#### PROMPT:
Whichever lines of the material contain "decide", copy each of them.

#### AVAILABLE DATA:
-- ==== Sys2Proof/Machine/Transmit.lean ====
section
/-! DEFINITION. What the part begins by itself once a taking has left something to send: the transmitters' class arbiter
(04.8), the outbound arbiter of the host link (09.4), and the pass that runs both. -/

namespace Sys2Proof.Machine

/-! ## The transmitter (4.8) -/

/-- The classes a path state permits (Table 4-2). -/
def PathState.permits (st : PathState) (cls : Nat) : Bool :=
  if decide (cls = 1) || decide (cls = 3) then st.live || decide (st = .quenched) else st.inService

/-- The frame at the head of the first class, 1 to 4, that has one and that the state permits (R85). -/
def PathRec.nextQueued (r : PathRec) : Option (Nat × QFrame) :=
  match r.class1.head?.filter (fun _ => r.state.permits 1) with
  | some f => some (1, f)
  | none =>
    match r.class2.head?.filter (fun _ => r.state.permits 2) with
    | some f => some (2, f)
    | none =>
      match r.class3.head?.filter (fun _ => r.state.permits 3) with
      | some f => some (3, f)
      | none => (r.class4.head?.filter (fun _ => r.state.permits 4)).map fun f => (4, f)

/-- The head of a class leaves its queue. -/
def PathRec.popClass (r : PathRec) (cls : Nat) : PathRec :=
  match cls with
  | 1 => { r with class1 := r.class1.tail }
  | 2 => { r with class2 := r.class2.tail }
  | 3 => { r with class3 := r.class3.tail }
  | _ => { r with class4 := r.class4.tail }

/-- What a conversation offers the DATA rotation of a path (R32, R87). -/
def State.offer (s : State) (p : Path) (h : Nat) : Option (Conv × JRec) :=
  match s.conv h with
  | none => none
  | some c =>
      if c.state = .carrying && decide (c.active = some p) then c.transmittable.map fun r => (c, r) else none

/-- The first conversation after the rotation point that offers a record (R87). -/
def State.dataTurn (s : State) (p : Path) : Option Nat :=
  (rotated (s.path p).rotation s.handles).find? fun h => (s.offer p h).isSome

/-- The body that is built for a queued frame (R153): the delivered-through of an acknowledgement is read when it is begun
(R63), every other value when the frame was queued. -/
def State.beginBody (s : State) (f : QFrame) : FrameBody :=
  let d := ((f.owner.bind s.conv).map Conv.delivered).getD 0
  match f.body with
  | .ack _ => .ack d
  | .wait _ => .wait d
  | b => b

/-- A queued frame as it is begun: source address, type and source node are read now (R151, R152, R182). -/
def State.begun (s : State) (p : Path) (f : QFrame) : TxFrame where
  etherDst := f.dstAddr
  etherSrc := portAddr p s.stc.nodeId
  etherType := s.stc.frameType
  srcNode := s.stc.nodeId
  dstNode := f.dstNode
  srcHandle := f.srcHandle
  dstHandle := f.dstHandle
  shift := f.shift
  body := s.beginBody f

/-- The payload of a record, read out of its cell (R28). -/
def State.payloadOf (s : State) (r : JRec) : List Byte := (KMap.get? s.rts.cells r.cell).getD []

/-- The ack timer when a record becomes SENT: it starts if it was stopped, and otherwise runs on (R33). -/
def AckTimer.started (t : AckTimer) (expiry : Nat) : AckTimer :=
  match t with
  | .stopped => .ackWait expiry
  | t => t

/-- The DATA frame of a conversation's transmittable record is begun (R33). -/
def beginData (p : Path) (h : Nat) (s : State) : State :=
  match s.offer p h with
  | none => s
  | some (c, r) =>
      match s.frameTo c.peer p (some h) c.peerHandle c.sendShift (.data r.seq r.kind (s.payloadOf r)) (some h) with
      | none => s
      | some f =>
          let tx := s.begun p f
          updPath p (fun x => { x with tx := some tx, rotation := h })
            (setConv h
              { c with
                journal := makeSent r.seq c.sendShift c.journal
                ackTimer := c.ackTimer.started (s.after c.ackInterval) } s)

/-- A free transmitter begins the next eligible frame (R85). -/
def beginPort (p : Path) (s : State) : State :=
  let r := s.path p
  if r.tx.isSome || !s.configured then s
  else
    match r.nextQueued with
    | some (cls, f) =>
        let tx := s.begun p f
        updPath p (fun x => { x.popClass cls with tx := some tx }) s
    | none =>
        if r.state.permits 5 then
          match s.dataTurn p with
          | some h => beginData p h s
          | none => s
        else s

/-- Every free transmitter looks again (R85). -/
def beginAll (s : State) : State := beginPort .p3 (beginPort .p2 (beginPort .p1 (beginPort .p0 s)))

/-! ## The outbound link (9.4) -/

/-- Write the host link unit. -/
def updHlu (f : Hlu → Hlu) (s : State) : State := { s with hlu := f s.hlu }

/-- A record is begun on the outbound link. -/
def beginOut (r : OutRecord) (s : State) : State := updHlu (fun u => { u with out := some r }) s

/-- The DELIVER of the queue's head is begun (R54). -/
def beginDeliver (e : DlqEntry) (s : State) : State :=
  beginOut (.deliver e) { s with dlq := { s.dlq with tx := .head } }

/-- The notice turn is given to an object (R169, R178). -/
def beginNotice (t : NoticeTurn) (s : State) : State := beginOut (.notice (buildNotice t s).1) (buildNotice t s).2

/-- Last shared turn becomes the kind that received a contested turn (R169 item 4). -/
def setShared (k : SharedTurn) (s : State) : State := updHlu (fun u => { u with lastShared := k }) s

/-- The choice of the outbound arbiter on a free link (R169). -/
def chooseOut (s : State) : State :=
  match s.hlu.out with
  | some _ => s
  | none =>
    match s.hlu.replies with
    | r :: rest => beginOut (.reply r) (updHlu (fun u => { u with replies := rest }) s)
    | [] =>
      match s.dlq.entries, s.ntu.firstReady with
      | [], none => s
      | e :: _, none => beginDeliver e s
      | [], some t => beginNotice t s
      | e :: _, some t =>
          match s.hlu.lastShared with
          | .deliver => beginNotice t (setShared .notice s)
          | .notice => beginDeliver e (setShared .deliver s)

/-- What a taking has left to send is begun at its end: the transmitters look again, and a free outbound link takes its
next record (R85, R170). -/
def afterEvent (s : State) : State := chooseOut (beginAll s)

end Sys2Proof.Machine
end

#### RESPONSE AREA:
  if decide (cls = 1) || decide (cls = 3) then st.live || decide (st = .quenched) else st.inService
      if c.state = .carrying && decide (c.active = some p) then c.transmittable.map fun r => (c, r) else none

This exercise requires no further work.